┌─ Source information

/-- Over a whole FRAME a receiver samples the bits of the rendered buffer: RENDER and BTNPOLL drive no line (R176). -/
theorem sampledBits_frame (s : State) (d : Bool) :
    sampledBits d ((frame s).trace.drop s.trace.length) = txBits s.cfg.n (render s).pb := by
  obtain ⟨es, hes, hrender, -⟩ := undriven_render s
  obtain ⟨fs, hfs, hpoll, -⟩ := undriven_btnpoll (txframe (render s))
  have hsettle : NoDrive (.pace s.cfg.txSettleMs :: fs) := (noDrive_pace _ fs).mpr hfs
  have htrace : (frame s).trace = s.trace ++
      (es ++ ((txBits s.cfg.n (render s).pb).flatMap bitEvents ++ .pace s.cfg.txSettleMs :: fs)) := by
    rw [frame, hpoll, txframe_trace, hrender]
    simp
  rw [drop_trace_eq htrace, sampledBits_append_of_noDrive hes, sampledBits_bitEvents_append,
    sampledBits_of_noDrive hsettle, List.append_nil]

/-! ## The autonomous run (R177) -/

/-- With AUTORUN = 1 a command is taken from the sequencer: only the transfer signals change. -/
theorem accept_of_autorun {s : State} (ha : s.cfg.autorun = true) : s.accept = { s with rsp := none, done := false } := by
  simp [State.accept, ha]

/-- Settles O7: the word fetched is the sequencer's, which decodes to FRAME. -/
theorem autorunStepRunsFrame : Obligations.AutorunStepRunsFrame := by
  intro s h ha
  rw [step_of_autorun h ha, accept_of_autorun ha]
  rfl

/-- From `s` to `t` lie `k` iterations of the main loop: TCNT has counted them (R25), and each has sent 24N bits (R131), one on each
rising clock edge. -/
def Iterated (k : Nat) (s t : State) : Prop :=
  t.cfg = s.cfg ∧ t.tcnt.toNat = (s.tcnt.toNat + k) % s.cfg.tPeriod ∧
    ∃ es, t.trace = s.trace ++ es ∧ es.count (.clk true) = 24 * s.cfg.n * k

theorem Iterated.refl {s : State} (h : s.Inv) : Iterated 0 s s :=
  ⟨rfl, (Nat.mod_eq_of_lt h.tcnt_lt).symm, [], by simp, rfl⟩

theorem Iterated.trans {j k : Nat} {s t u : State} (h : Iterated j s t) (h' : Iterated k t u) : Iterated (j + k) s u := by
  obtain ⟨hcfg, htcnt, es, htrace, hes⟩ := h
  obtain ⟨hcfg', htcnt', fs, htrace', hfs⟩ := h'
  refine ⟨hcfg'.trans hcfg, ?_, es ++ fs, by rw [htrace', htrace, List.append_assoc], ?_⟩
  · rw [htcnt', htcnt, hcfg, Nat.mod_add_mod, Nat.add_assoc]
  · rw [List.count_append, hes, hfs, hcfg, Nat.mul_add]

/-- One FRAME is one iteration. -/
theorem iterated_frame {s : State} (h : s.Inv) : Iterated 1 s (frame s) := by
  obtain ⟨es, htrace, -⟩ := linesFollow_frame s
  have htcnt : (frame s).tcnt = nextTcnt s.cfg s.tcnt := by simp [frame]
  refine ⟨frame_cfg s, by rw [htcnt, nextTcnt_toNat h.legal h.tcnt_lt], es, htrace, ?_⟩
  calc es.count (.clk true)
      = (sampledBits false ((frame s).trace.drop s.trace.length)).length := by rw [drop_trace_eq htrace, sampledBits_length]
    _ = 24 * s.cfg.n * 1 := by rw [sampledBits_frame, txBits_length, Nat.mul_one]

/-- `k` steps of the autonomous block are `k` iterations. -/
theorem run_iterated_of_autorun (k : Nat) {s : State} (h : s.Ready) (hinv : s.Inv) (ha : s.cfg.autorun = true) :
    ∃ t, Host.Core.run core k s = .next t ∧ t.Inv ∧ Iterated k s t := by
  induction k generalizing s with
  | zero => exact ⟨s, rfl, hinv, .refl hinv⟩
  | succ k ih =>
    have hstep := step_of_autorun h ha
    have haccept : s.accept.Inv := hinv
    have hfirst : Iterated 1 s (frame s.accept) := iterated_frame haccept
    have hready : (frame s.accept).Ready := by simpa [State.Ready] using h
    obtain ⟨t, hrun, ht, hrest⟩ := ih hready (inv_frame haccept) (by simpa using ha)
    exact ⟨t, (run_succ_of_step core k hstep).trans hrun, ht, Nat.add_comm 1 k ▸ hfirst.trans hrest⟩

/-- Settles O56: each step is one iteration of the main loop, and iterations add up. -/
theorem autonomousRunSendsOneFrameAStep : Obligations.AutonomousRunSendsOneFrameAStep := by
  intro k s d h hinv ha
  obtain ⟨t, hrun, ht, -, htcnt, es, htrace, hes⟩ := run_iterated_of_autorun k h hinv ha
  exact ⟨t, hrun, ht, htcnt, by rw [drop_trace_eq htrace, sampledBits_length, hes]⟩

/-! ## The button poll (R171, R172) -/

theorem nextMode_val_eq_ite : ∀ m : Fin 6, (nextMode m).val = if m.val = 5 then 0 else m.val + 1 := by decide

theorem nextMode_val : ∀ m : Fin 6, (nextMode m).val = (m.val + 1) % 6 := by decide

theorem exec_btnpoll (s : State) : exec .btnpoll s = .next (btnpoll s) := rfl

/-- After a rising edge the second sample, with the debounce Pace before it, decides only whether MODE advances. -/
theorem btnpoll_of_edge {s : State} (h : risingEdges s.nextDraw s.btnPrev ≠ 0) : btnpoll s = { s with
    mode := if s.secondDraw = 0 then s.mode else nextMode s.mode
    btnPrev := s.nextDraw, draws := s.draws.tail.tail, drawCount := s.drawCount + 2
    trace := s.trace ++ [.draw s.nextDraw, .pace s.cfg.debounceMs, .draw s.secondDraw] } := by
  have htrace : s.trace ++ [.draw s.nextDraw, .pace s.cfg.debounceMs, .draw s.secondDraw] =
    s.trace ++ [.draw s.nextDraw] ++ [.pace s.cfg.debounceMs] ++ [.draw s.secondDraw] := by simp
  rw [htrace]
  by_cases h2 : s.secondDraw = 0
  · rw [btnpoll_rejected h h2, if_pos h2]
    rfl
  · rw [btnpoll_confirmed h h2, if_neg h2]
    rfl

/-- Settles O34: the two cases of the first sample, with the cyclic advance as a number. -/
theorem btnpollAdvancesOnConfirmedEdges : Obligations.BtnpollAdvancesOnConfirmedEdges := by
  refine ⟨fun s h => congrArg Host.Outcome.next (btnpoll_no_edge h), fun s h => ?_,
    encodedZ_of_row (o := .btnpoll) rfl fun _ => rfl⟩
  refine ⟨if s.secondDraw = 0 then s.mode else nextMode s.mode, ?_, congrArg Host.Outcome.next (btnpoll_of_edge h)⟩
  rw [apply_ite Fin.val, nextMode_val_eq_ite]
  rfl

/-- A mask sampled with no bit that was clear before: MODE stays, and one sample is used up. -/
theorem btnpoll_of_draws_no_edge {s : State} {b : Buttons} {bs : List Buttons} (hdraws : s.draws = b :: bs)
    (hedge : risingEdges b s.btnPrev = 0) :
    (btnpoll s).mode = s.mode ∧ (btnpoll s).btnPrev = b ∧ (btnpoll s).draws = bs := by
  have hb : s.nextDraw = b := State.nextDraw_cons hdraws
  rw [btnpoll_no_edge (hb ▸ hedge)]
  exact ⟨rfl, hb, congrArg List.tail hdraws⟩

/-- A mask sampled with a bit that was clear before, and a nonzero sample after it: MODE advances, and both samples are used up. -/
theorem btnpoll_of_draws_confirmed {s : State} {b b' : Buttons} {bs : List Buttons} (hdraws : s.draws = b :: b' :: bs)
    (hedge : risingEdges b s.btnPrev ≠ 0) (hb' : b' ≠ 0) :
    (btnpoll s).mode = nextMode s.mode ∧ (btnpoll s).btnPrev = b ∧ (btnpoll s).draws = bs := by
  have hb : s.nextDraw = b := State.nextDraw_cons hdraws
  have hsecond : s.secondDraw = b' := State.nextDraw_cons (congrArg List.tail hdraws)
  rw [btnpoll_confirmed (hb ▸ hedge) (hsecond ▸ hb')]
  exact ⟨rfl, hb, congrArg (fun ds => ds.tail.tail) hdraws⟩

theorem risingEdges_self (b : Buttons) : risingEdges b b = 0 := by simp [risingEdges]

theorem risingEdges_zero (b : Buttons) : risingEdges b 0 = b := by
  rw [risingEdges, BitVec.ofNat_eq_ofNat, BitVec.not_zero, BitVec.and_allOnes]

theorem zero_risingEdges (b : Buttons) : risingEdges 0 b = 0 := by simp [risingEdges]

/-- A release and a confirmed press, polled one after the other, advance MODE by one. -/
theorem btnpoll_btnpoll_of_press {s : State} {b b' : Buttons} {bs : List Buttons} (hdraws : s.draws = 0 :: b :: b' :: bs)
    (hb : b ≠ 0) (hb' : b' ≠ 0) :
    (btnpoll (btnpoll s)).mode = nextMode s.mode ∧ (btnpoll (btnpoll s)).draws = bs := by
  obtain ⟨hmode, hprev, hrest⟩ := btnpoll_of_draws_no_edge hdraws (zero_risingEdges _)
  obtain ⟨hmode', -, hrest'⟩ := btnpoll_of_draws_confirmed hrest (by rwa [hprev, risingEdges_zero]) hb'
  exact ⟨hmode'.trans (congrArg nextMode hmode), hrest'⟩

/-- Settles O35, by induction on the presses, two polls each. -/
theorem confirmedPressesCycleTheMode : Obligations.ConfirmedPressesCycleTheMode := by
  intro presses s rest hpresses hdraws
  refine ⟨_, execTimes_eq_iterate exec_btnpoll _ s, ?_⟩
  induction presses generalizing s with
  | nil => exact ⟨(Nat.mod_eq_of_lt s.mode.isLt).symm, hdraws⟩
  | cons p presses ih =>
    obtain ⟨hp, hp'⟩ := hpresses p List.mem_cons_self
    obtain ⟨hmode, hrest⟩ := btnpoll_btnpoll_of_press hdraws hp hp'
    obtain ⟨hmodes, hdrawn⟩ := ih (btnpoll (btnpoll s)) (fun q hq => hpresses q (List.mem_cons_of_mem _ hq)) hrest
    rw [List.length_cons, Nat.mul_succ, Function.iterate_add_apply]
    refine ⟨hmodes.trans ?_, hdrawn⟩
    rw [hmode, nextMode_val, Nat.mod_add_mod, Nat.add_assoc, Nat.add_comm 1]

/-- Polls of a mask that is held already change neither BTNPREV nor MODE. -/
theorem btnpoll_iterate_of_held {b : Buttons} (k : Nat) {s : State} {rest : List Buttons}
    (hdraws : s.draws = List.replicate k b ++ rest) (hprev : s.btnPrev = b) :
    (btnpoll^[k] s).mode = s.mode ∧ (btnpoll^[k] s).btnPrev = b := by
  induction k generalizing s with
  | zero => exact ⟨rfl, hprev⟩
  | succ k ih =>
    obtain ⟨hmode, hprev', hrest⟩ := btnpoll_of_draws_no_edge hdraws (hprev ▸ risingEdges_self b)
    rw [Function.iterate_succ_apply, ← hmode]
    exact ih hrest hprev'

└─

* _Goal of the exercise_
In the records above, which lines hold the string "sequencer"? Copy each one.

* _Output for this exercise_
/-- With AUTORUN = 1 a command is taken from the sequencer: only the transfer signals change. -/
/-- Settles O7: the word fetched is the sequencer's, which decodes to FRAME. -/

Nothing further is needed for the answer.